0xffffffff802000a0 ffffffff802000e0 0000000000000000 .. ............. <=== isfree
0xffffffff802000b0 0000000000000000 0000000000000000 ................
0xffffffff802000c0 0000000000000000 0000000000000000 ................
0xffffffff802000d0 0000000000000000 0000000000000000 ................
0xffffffff802000e0 ffffffff80200120 0000000000000000 . ............. <=== isfree
0xffffffff802000f0 0000000000000000 0000000000000000 ................
0xffffffff80200100 0000000000000000 0000000000000000 ................
0xffffffff80200110 0000000000000000 0000000000000000 ................
0xffffffff80200120 ffffffff80200160 0000000000000000 `. ............. <=== isfree
0xffffffff80200130 0000000000000000 0000000000000000 ................
0xffffffff80200140 0000000000000000 0000000000000000 ................
0xffffffff80200150 0000000000000000 0000000000000000 ................
... more ...
pwndbg> pagewalk 0xffffffff80200000
================================================================================
PAGE TABLE WALK FOR VIRTUAL ADDRESS: 0xffffffff80200000
================================================================================
CR3 Register: 0x0000000001001000
PML4 Base: 0x0000000001001000
================================================================================
Virtual Address Breakdown:
PML4 Index: 511 (0x1ff)
PDPT Index: 510 (0x1fe)
PD Index: 1 (0x001)
PT Index: 0 (0x000)
Offset: 0 (0x000)
================================================================================
[1] PML4 Entry
Address: 0x0000000001001ff8
Value: 0x0000000001002023
Flags: P | RW | A
PDPT Base: 0x0000000001002000
[2] PDPT Entry
Address: 0x0000000001002ff0
Value: 0x0000000001003023
Flags: P | RW | A
PD Base: 0x0000000001003000
[3] PD Entry
Address: 0x0000000001003008
Value: 0x00000000002000e3
Flags: P | RW | A | D | PS
[2MB HUGE PAGE]
Final Physical Address: 0x0000000000200000
================================================================================
The colors probably wont show on md but whatever!!!
Anyways, if you read the debug logs, I acutally left the bug as part of these logs to see if you can find it.
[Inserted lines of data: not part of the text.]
/-- R82: the operand that the registers hold is the point that is decoded. -/
theorem decPt_of_holds (h : Holds inf vx vy P) : decPt inf vx vy = .ok P := by
  rcases h with ⟨rfl, rfl⟩ | ⟨rfl, ⟨hx, hy, hc⟩, rfl⟩
  · exact decPt_infinity vx vy
  · simp [decPt, decFE_ok hx, decFE_ok hy, onCurve, hc]

/-- R82, R93: an operand that is no point is refused with the code of the first check that it fails. -/
theorem decPt_of_failsWith (h : FailsWith inf vx vy c) : ∃ e : CmdError, e.code = c ∧ decPt inf vx vy = .error e := by
  rcases h with ⟨rfl, hrange, rfl⟩ | ⟨rfl, hx, hy, hc, rfl⟩
  · refine ⟨.outOfRangeError, rfl, ?_⟩
    rcases decPt_cases vx vy with ⟨hx, hy, -⟩ | ⟨-, e⟩ | ⟨hx, hy, -⟩
    · omega
    · exact e
    · omega
  · exact ⟨.notOnCurveError, rfl, by simp [decPt, decFE_ok hx, decFE_ok hy, onCurve, hc]⟩

/-- A command whose point operand decodes goes on with the point. -/
theorem settle_decPt_of_holds (h : Holds inf vx vy P) (k : Point → Except CmdError CmdResult) (s : State) :
    settle (decPt inf vx vy >>= k) s = settle (k P) s := by
  rw [decPt_of_holds h, ok_bind]

/-- A command whose point operand fails ends there, whatever it would have gone on with. -/
theorem settle_decPt_of_failsWith (h : FailsWith inf vx vy c) (k : Point → Except CmdError CmdResult) (s : State) :
    settle (decPt inf vx vy >>= k) s = errorState s c := by
  obtain ⟨e, rfl, he⟩ := decPt_of_failsWith h
  rw [he, error_bind, settle_error, raiseError_eq_errorState]

end

/-! ### What each command does with its operands -/

theorem exec_padd (ia ib : Bool) (s : State) :
    exec (.padd ia ib) s = .next (settle (decPt ia s.opnd0 s.opnd1 >>= fun P =>
      decPt ib s.opnd2 s.opnd3 >>= fun Q => .ok (encPt (ptAdd P Q))) s) := rfl

theorem exec_pdbl (ia : Bool) (s : State) :
    exec (.pdbl ia) s = .next (settle (decPt ia s.opnd0 s.opnd1 >>= fun P => .ok (encPt (ptDbl P))) s) := rfl

theorem exec_pneg (ia : Bool) (s : State) :
    exec (.pneg ia) s = .next (settle (decPt ia s.opnd0 s.opnd1 >>= fun P => .ok (encPt (ptNeg P))) s) := rfl

theorem exec_peq (ia ib : Bool) (s : State) :
    exec (.peq ia ib) s = .next (settle (decPt ia s.opnd0 s.opnd1 >>= fun P =>
      decPt ib s.opnd2 s.opnd3 >>= fun Q => .ok (encBool (ptEq P Q))) s) := rfl

theorem exec_pchk (ia : Bool) (s : State) :
    exec (.pchk ia) s = .next (settle (decPt ia s.opnd0 s.opnd1 >>= fun P => .ok (encPt P)) s) := rfl

theorem exec_pgen (s : State) : exec .pgen s = .next (settle (.ok (encPt G)) s) := rfl

theorem exec_liftx (s : State) :
    exec .liftx s = .next (settle (decFE s.opnd0 >>= fun x => liftX x >>= fun P => .ok (encPt P)) s) := rfl

/-! ### Points of the curve by their coordinates -/

section
variable {x y : Nat}

theorem valid_affine_iff_isPoint : (Point.affine x y).valid = true ↔ IsPoint x y := by
  rw [valid_affine, onCurve, decide_eq_true_iff, IsPoint]

/-- R153: the curve equation between natural numbers modulo p is the one between integers. -/
theorem onCurve_iff_int (x y : Nat) :
    onCurve x y = true ↔ ((y : Int) * y - x * x * x - 7) % (p : Int) = 0 := by
  calc onCurve x y = true
      ↔ x * x * x + 7 ≡ y * y [MOD p] := by rw [onCurve, decide_eq_true_iff]; exact eq_comm
    _ ↔ (p : Int) ∣ ((y * y : Nat) : Int) - ((x * x * x + 7 : Nat) : Int) := Nat.modEq_iff_dvd
    _ ↔ ((y : Int) * y - x * x * x - 7) % (p : Int) = 0 := by
      rw [Int.dvd_iff_emod_eq_zero]; push_cast; rw [sub_sub]

/-- No point has y = 0: −7 is no cube (R153). -/
theorem onCurve_zero_right (x : Nat) : onCurve x 0 = false := by
  have : Fact p.Prime := ⟨p_prime⟩
  rw [Bool.eq_false_iff, Ne, onCurve_iff, Nat.cast_zero]
  intro h
  exact cube_ne_neg_seven (x : ZMod p) (by linear_combination -h)

theorem isPoint_y_pos (h : IsPoint x y) : 0 < y := by
  obtain ⟨-, -, hc⟩ := (valid_affine x y).mp (valid_affine_iff_isPoint.mpr h)
  rw [Nat.pos_iff_ne_zero]
  rintro rfl
  rw [onCurve_zero_right] at hc
  exact absurd hc (by decide)

theorem p_odd : p % 2 = 1 := by decide +kernel

/-- The negative of a finite point has the coordinate p − y, which is reduced because y is not 0 (R154). -/
theorem ptNeg_of_isPoint (h : IsPoint x y) : ptNeg (.affine x y) = .affine x (p - y) := by
  rw [ptNeg, feNeg_eq_ite, if_neg (isPoint_y_pos h).ne']

theorem isPoint_neg (h : IsPoint x y) : IsPoint x (p - y) := by
  have : Fact p.Prime := ⟨p_prime⟩
  have hneg := (ptNeg_spec (valid_affine_iff_isPoint.mpr h)).1
  rwa [ptNeg_of_isPoint h, valid_affine_iff_isPoint] at hneg

/-- R168: the parity of y flips, for p is odd. -/
theorem isPoint_neg_parity (h : IsPoint x y) : (p - y) % 2 ≠ y % 2 := by
  obtain ⟨-, hy, -⟩ := h
  have := p_odd
  omega

/-! ### Doubling and equality of points -/

/-- R156: the sum of equal points is the double. -/
theorem ptAdd_self (P : Point) : ptAdd P P = ptDbl P := by
  cases P with
  | infinity => rfl
  | affine x y => rw [ptAdd, if_pos ⟨rfl, rfl⟩]

/-- The double of a point is O only for O: the tangent at a finite point is not vertical, since y is not 0 (R166). -/
theorem ptDbl_of_isPoint_ne_infinity (h : IsPoint x y) : ptDbl (.affine x y) ≠ .infinity := by
  rw [ptDbl, if_neg (isPoint_y_pos h).ne']
  nofun

theorem ptDbl_eq_infinity_iff {inf : Bool} {vx vy : Reg} {P : Point} (h : Holds inf vx vy P) :
    ptDbl P = .infinity ↔ P = .infinity := by
  rcases h with ⟨-, rfl⟩ | ⟨-, hP, rfl⟩
  · exact iff_of_true rfl rfl
  · exact iff_of_false (ptDbl_of_isPoint_ne_infinity hP) nofun

theorem ptEq_eq_decide (P Q : Point) : ptEq P Q = decide (P = Q) := by
  cases P <;> cases Q <;> simp [ptEq]

/-! ### The point above x with even y -/

theorem liftX_of_isPoint_even (h : IsPoint x y) (hy : y % 2 = 0) : liftX x = .ok (.affine x y) := by
  have : Fact p.Prime := ⟨p_prime⟩
  exact liftX_of_even (valid_affine_iff_isPoint.mpr h) hy

theorem liftX_of_isPoint_odd (h : IsPoint x y) (hy : y % 2 = 1) : liftX x = .ok (.affine x (p - y)) := by
  have hpar := isPoint_neg_parity h
  exact liftX_of_isPoint_even (isPoint_neg h) (by omega)

/-- R159: `lift_x` fails exactly when no point lies above x. -/
theorem liftX_eq_error_iff (hx : x < p) :
    liftX x = .error .invalidXCoordinateError ↔ ∀ y, ¬IsPoint x y := by
  have : Fact p.Prime := ⟨p_prime⟩
  constructor
  · intro herr y h
    rcases Nat.mod_two_eq_zero_or_one y with hy | hy
    · rw [liftX_of_isPoint_even h hy] at herr; cases herr
    · rw [liftX_of_isPoint_odd h hy] at herr; cases herr
  · intro hnone
    refine (liftX_cases x).resolve_left ?_
    rintro ⟨P, hP⟩
    obtain ⟨y, -, hv, -⟩ := liftX_ok hx hP
    exact hnone y (valid_affine_iff_isPoint.mp hv)

/-- No point has x = 0: 7 is no square, and the square root algorithm finds none (R153). -/
theorem not_isPoint_zero (y : Nat) : ¬IsPoint 0 y :=
  (liftX_eq_error_iff p_pos).mp (by decide +kernel) y

theorem onCurve_zero_left (hy : y < p) : onCurve 0 y = false := by
  rw [Bool.eq_false_iff]
  exact fun hc => not_isPoint_zero y (valid_affine_iff_isPoint.mp ((valid_affine 0 y).mpr ⟨p_pos, hy, hc⟩))

variable {s : State}

theorem exec_liftx_of_ok {P : Point} (hx : s.opnd0.toNat < p) (h : liftX s.opnd0.toNat = .ok P) :
    exec .liftx s = .next (pointState s P) := by
  rw [exec_liftx, decFE_ok hx, ok_bind, h, ok_bind, settle_ok, complete_encPt]
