-- ==== Sys2Proof/Machine/Divide.lean ====
section
/-! DEFINITION. The iterative divides (spec/43_divide.md R380 to R387). -/

namespace Sys2Proof.Machine

/-- The quotient and remainder as registers, or none where the spec says that they may be any value (U8). -/
abbrev Quotient := Option (Word × Word)

/-- `Quotient` of the signed divides: truncated toward zero, the remainder with the sign of the dividend (R381,
R382). -/
def signedQuotient (n d : Int) : Quotient :=
  if -32768 ≤ n.tdiv d ∧ n.tdiv d ≤ 32767 then some (BitVec.ofInt 16 (n.tdiv d), BitVec.ofInt 16 (n.tmod d)) else none

/-- `Quotient` of the unsigned divides (R383, R384). -/
def unsignedQuotient (n d : Nat) : Quotient :=
  if n / d ≤ 0xFFFF then some (BitVec.ofNat 16 (n / d), BitVec.ofNat 16 (n % d)) else none

/-- `Quotient` of DIVF: it exists when the dividend is smaller in magnitude than the divisor (R385). -/
def fractionalQuotient (m d : Int) : Quotient :=
  if m.natAbs < d.natAbs then some (BitVec.ofInt 16 ((m * 2 ^ 15).tdiv d), BitVec.ofInt 16 ((m * 2 ^ 15).tmod d))
  else none

/-- N, OV, Z, C take free values (R386, U8). -/
def drawFlags : M Unit := do
  let x ← draw 4
  modSr fun r => { r with n := x.getLsbD 3, ov := x.getLsbD 2, z := x.getLsbD 1, c := x.getLsbD 0 }

/-- W0 and W1 take free values (R386, U8), by word writes, which initialise them; after a divide by zero too, where that is
a DESIGN CHOICE (log 50). -/
def drawPair : M Unit := do
  let a ← draw 16
  let b ← draw 16
  writeWord 0 a
  writeWord 1 b

/-- The divide goes on: W0 and W1 are as the last execution left them (R386). -/
def State.divideUnderWay (s : State) : Option DivProgress :=
  match s.div with
  | some p => if s.readW 0 = p.w0 ∧ s.readW 1 = p.w1 then some p else none
  | none => none

/-- A quotient and remainder, free values where the spec gives none (U8). -/
def settle (q : Quotient) : M (Word × Word) :=
  match q with
  | some p => pure p
  | none => do
    let a ← draw 16
    let b ← draw 16
    pure (a, b)

/-- Execution number `k` of a divide with its final quotient and remainder (R386): the 18th writes them, an earlier one
leaves free values in W0 and W1. The flags are free after each (U8). DESIGN CHOICE (log 54): after the 18th the next
execution starts a new divide, so that in a longer REPEAT the 36th writes a quotient again. -/
def divIterate (k : Nat) (q r : Word) : M Unit := do
  drawFlags
  if k = 18 then do
    writeWord 0 q
    writeWord 1 r
    modS fun s => { s with div := none }
  else do
    drawPair
    modS fun s => { s with div := some { k := k, q := q, r := r, w0 := s.readW 0, w1 := s.readW 1 } }

/-- `DivStep` (R386, R387, log 23). -/
def divStep (zeroDivisor : Bool) (quotient : Quotient) : M Unit := do
  let s ← getS
  match s.divideUnderWay with
  | some p => divIterate (p.k + 1) p.q p.r
  | none =>
    if zeroDivisor then do
      drawFlags
      drawPair
      modS fun s => { s with intcon1 := { s.intcon1 with div0err := true } }
      raise .arithmetic
    else do
      let p ← settle quotient
      divIterate 1 p.1 p.2

/-- The registers of a 32-bit dividend are a pair that starts at an even register (R380, R382). -/
def refuseNoPair (hi lo : RegNum) : M Unit := stopIf (lo.getLsbD 0 || hi != lo + 1) (.refused .oddPair)

/-- `DIV.SW Wm, Wn` (R381). -/
def execDivSW (m n : RegNum) (s : State) : Host.Outcome State Fault Refusal :=
  outcome (divStep (s.readW n == 0) (signedQuotient (s.readW m).toInt (s.readW n).toInt)) s

/-- `DIV.SD Wm, Wn` (R382). -/
def execDivSD (hi lo n : RegNum) (s : State) : Host.Outcome State Fault Refusal :=
  outcome (do
    refuseNoPair hi lo
    divStep (s.readW n == 0) (signedQuotient (s.readW hi ++ s.readW lo).toInt (s.readW n).toInt)) s

/-- `DIV.UW Wm, Wn` (R383). -/
def execDivUW (m n : RegNum) (s : State) : Host.Outcome State Fault Refusal :=
  outcome (divStep (s.readW n == 0) (unsignedQuotient (s.readW m).toNat (s.readW n).toNat)) s

/-- `DIV.UD Wm, Wn` (R384). -/
def execDivUD (hi lo n : RegNum) (s : State) : Host.Outcome State Fault Refusal :=
  outcome (do
    refuseNoPair hi lo
    divStep (s.readW n == 0) (unsignedQuotient (s.readW hi ++ s.readW lo).toNat (s.readW n).toNat)) s

/-- `DIVF Wm, Wn` (R385). -/
def execDivF (m n : RegNum) (s : State) : Host.Outcome State Fault Refusal :=
  outcome (divStep (s.readW n == 0) (fractionalQuotient (s.readW m).toInt (s.readW n).toInt)) s

end Sys2Proof.Machine
end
Do you notice anything odd?
If you didnt that is fine, look at Bucket 3 of the slabs command, that does not look like a valid address because it isnt. The problem is that my virtual memory mapper was not taking into account HUGE page flags when determining if a page table entry existed… that is it. So it would treat valid memory that was being used as a page table hehe.